She also grows cassava, pigeon peas, mangoes, breadfruit, cucumbers, and peppers among other items on her four farms located at Paraquita Bay.

According to Fahie, most of her produce is sold to the RiteWay and One Mart supermarkets while other items are sold on her own at a tent she normally sets up in Road Town.

“Right now I want land and water, nobody is giving me any,” she added. It is a familiar cry echoed by crop as well as livestock farmers around the Virgin Islands.

Fahie has been farming at the Paraquita Bay location for over 25 years but said she had been involved in farming from an early age. She has won several champion farmer awards over the years.

Former Chief Minister, H. Lavity Stoutt offered her a plot of land as well as the current NDP administration. She currently utilises a plot that measures approximately 2 acres for one of her farms but stated that this is not enough and she needed at least 10 acres of land.

Water issues have been plaguing many farmers at the Paraquita Bay location and other areas for most of the past year and there seems to be no solution in sight to the farmers’ plight.

Farmers at a recent meeting at the Department of Agriculture’s conference room in Paraquita Bay explained that water supply was inconsistent in the area and also non-existent for some farmers; this forced them to expend significant sums on acquiring water and trucking it to their farms in order to bring some measure of relief and to maintain the growth of their produce.

“I’m trying you know… right now agriculture is dead in the BVI,” Fahie related. Fahie expressed that she was frustrated and tired of complaining to authorities in hopes of assistance.

One of the issues that severely affects Fahie’s produce at the Paraquita Bay location, is the numerous chickens that run wild across the Territory. She has enlisted the help of several dogs to keep them at bay, but this often proves to be an exercise in futility.

Meanwhile, another farmer who appeared to be pressing on in spite of adverse conditions was, Dwight Pickering of Greenland.

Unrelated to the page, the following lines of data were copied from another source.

-- ==== Sys2Proof/Tests/Slice0.lean ====
section
/-!
SUPPORT. Tests: for each statement concrete states and operands that meet its hypotheses together, with what one step
gives there; ill-formed commands that the checks refuse. Expected values follow from the spec's rules and tables.
-/

namespace Sys2Proof.Tests
open Sys2Proof.Machine
set_option Elab.async false

/-! ### Small states -/

/-- A rail that stands good. -/
def goodRail : RailState := { up := true, pgood := true }

/-- A part in reset whose rails have stood good for 2 ms. -/
def inReset : State :=
  { State.reset with localNs := 2000000, pwr := { ({} : Power) with rails := List.replicate 7 goodRail, pgoodSince := some 0 } }

/-- A queue pair's context: rings of 64 entries, tenant 7. -/
def ctx7 : QpContext :=
  { sqBase := 0x10000, cqBase := 0x20000, flueBase := 0x30000, snapBase := 0x40000, sqLog2 := 6, cqLog2 := 6, flueLog2 := 6,
    tenant := 7, pasid := 3, maxInflight := 16 }

/-- A ready part with the host attached and queue pair 0 enabled for tenant 7. -/
def up : State :=
  { State.reset with
    localNs := 5000000000
    pins := { porstN := true }
    pwr := { rails := List.replicate 7 goodRail, pgoodSince := some 0, heldInReset := false, ready := true, everReady := true, bootStage := 6,
             stateLost := false }
    host := { modulesUp := 0xF, attached := true, version := 1, qps := [{ id := 0, state := .enabled, ctx := ctx7, sqTail := 1 }] }
    tie := { grates := 16 }
    knd := { units := 8 }
    fbx := { identityOk := true, trngOk := true, wrapKey := some 0, draws := 1 } }

/-- The origin of the descriptors below: submission 0 of queue pair 0. -/
def o0 : Origin := .qp 0 0

/-- A descriptor of an opcode and a handle with further fields, placed. -/
def rawOf (op : Nat) (handle : Word) (more : List Nat) : BitVec 512 :=
  BitVec.ofNat 512 ([put 7 0 op, put 11 8 1, put 191 128 handle.toNat].foldl (· + ·) 0 + more.foldl (· + ·) 0)

/-- The same as waiting in flight. -/
def waits (raw : BitVec 512) : InFlight := { origin := o0, tenant := 7, operator := true, raw := raw }

/-- The ready part with one such descriptor. -/
def withDesc (s : State) (raw : BitVec 512) : State := { s with desc := [waits raw] }

/-- What a command's next state holds. -/
def after (a : Answer) (p : State → Bool) : Bool :=
  match a with
  | .next t => p t
  | _ => false

/-- The ready part with changed power state. -/
def withPwr (f : Power → Power) : State := { up with pwr := f up.pwr }

/-- A session descriptor finds its session and can start. -/
def runsOn (a : Option (InFlight × Except (Status × Word) Session)) (d : InFlight) (x : Session) : Bool :=
  match a with
  | some (e, .ok y) => e == d && y == x
  | _ => false

theorem runsOn_eq {a : Option (InFlight × Except (Status × Word) Session)} {d : InFlight} {x : Session}
    (h : runsOn a d x = true) : a = some (d, .ok x) := by
  match a with
  | none => simp [runsOn] at h
  | some (e, .error w) => simp [runsOn] at h
  | some (e, .ok y) =>
    simp only [runsOn, Bool.and_eq_true, beq_iff_eq] at h
    rw [h.1, h.2]

/-! ### Hypotheses of the statements, met: queue, resets, start-up -/

theorem test_StepRunsFrontCommand : ({ State.reset with pending := [.getVersion] } : State).pending = .getVersion :: [] := rfl

theorem test_EmptyQueueStepsTheCounter : State.reset.pending = [] := rfl

theorem test_StepKeepsWellShaped : WellShaped State.reset ∧ ∃ t, step State.reset = .next t := ⟨by decide, _, rfl⟩

/-- A dip episode whose 200 µs have passed. -/
def longDip : State :=
  withPwr fun p => { p with dipActive := true, heldNow := true, dipStart := 4999799999, rails := setAt p.rails 0 { up := true, below := true } }

theorem test_ColdResetCauses :
    up.pins.porstN = true ∧ up.pwr.tripped = false ∧ tripPoint .hearth ≤ 105 ∧ Rail.vddCore ≠ .vddAux ∧
    615 < (railLevels .vddCore).2.2 ∧ 1619 < 1620 ∧
    (let s : State := { up with pwr := { up.pwr with tripped := true }, pins := { up.pins with thermTripN := false } }
     s.pins.porstN = true ∧ s.pwr.tripped = true ∧ (∀ r ∈ [(⟨.hearth, 0, 104⟩ : Reading)], r.celsius < tripPoint r.sensor) ∧
      after (exec (.porstNAssert [⟨.hearth, 0, 104⟩]) s) (fun t => t.pins.thermTripN) = true ∧
      after (exec (.porstNAssert [⟨.hearth, 0, 105⟩]) s) (fun t => !t.pins.thermTripN) = true) ∧
    (longDip.pwr.dipActive = true ∧ longDip.pwr.dipInjected = false ∧ railsRecovered longDip = false ∧
      longDip.pwr.dipStart + 200000 < longDip.localNs) ∧
    (let s : State := { up with pwr := { up.pwr with watchdogs := [1, 2] } }
     s.pwr.everReady = true ∧ (s.fbx.policy = false ∨ s.fwu.confirmed = true) ∧ s.pwr.watchdogs = [1, 2] ∧
      s.localNs < 1 + 600000000000 ∧ s.localNs < 2 + 600000000000) := by decide +kernel

theorem test_WarmResetCauses :
    (up.pwr.everReady = true ∧ up.pins.warmrstN = true ∧ (up.fbx.policy = false ∨ up.fwu.confirmed = true)) ∧
    (∀ i ∈ up.img.slots, i.state ≠ .waiting ∧ i.state ≠ .unloading) ∧
    State.reset.pwr.everReady = false ∧ up.pwr.watchdogs.length ≤ 1 := by decide +kernel

theorem test_StartUpRunsInOrder :
    (inReset.pins.porstN = false ∧ gateOpenForStart inReset 1000000 = true) ∧
    (fld (8 : BitVec 4) 3 2 = 2 ∧ fld (4 : BitVec 4) 3 2 = 1) ∧
    (fld (0 : BitVec 4) 3 2 ≠ 1 ∧ fld (0 : BitVec 4) 3 2 ≠ 2 ∧ inReset.fwu.romRecovery = false ∧
      slotBoots inReset.fwu 0 = true ∧ dieFailed [] = false ∧
      after (exec (.porstNRelease 0 ⟨1000000, true, [], {}⟩ []) inReset) (fun t => t.pwr.bootStage == 4) = true) ∧
    (inReset.pins.porstN = false ∧ gateOpenForStart inReset 999999 = false) ∧
    (let s : State := { inReset with pins := { porstN := true }, fwu := { inReset.fwu with romRecovery := true } }
     s.pins.porstN = true ∧ gateOpenForStart s 1000000 = true ∧ fld s.pins.straps 3 2 ≠ 2 ∧ s.fwu.romRecovery = true) ∧
    (let s : State := { up with pwr := { up.pwr with bootStage := 4 } }
     s.pwr.bootStage = 4) ∧
    (let s : State := { up with rdg := { up.rdg with ports := [{ number := 0, state := .training }] } }
     0 < 6 ∧ (s.port 0).state = .training) ∧
    (let s : State := { up with pwr := { up.pwr with bootStage := 5, found := { grates := 15, kindling := 7 } } }
     s.pwr.bootStage = 5 ∧ ridgeTrained s = true ∧
      after (exec .startupComplete s) (fun t => t.tie.grates == 15 && t.knd.units == 7) = true) := by decide +kernel

/-- A warm reset held by its pin, with one trained channel. -/
def warm : State :=
  { up with pwr := { up.pwr with warmHeld := true, links := [{ link := 0 }] } }

theorem test_WarmRecoveryEndsReady :
    (warm.pwr.warmHeld = true ∧ (.channel 0 : Link) ∈ [(.channel 0 : Link)] ∧ ({ link := 0 } : Trained) ∈ warm.pwr.links ∧
      linkId (.channel 0) = 0 ∧ warm.pwr.heldNow = false ∧ bit warm.pwr.marginCtl 16 = true ∧
      (∀ b ∈ warm.pwr.links, b.retraining = false ∧ b.due = false)) ∧
    (let s : State := { up with pwr := { up.pwr with recovering := true } }
     s.pwr.recovering = true ∧ s.pwr.warmHeld = false ∧ checksLeft s.pwr = false) ∧
    (let s : State := { up with pwr := { up.pwr with recovering := true, links := [{ link := 0 }], warmDue := [0] } }
     checksLeft s.pwr = true ∧ owesCheck s { link := 0 } = true ∧
      after (exec (.marginCheck (.channel 0) ⟨69, 80⟩ 60) s) (fun t => !checksLeft t.pwr && t.pwr.links.any (·.retraining)) =
        true) := by decide +kernel

/-! ### Rails, supply, heat, links, registers -/

/-- An episode on VDD_CORE that began 150 µs ago. -/
def dip : State :=
  withPwr fun p => { p with dipActive := true, heldNow := true, dipStart := 4999850000, dipRails := [.vddCore], rails := setAt p.rails 0 { up := true, below := true } }

theorem test_RailsRiseInGroups :
    (WellShaped State.reset ∧ mayRise State.reset .vddqLp = false ∧ (railOf State.reset .vddqLp).up = false) ∧
    (WellShaped up ∧ mayRise up .vddCore = true) ∧
    after (exec (.sequenceFault .vddqLp) State.reset) (fun t => t.pwr.seqFault && t.pwr.faultGroup == railGroup .vddqLp) = true := by
  decide +kernel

Pickering, another crop farmer in the Territory, also expressed that he lost significant sums trying to acquire water that was suitable to maintain the growth of his crops.

Pickering has been farming for the past eight years at his one-acre Greenland property and also has a wide variety of crops. He produces fruits and vegetables at his farm including banana, mango, pineapple, coconut, soursop, breadfruit, corn, tomatoes, pumpkin, celery and parsley among others. He too expressed a desire for more land space for his crops.

“I try just about any fruit that would grow,” Pickering disclosed. “What I do every year is, I try with maybe two or three new crops and when I’m comfortable with those, then I move on to something else.”

Pickering sells his produce at the Bolo’s parking lot on Saturdays and says he gets produce sold to One Mart and other supermarkets whenever there is any excess.

“This property that we’re on,” he said, “this was the first plantation on the island.”

Pickering’s property seemed to offer evidence of a deep cultural heritage, a heritage that he was particularly proud of. The property once belonged to John Pickering, a direct ancestor who is listed as the first Lieutenant Governor of the Virgin Islands. He was the first Quaker to arrive on the island and is believed to have settled some time in 1741.

Pickering also showed this news site the remains of one of the first Quaker meeting place on his property, now reduced to one row of debris and slightly covered in undergrowth.

He won awards over a period of three consecutive years (2010-2012) for being the best orchard farmer in the Territory. It was another source of pride for the farmer.

Pickering, much like some of his counterparts around the Territory, also holds another job. He has been a radio announcer for over 40 years and currently works with the local ZBVI radio station for a period during the day. He reads the news cast at noon and works as a DJ for a few hours before returning to the day to day grind on his farm.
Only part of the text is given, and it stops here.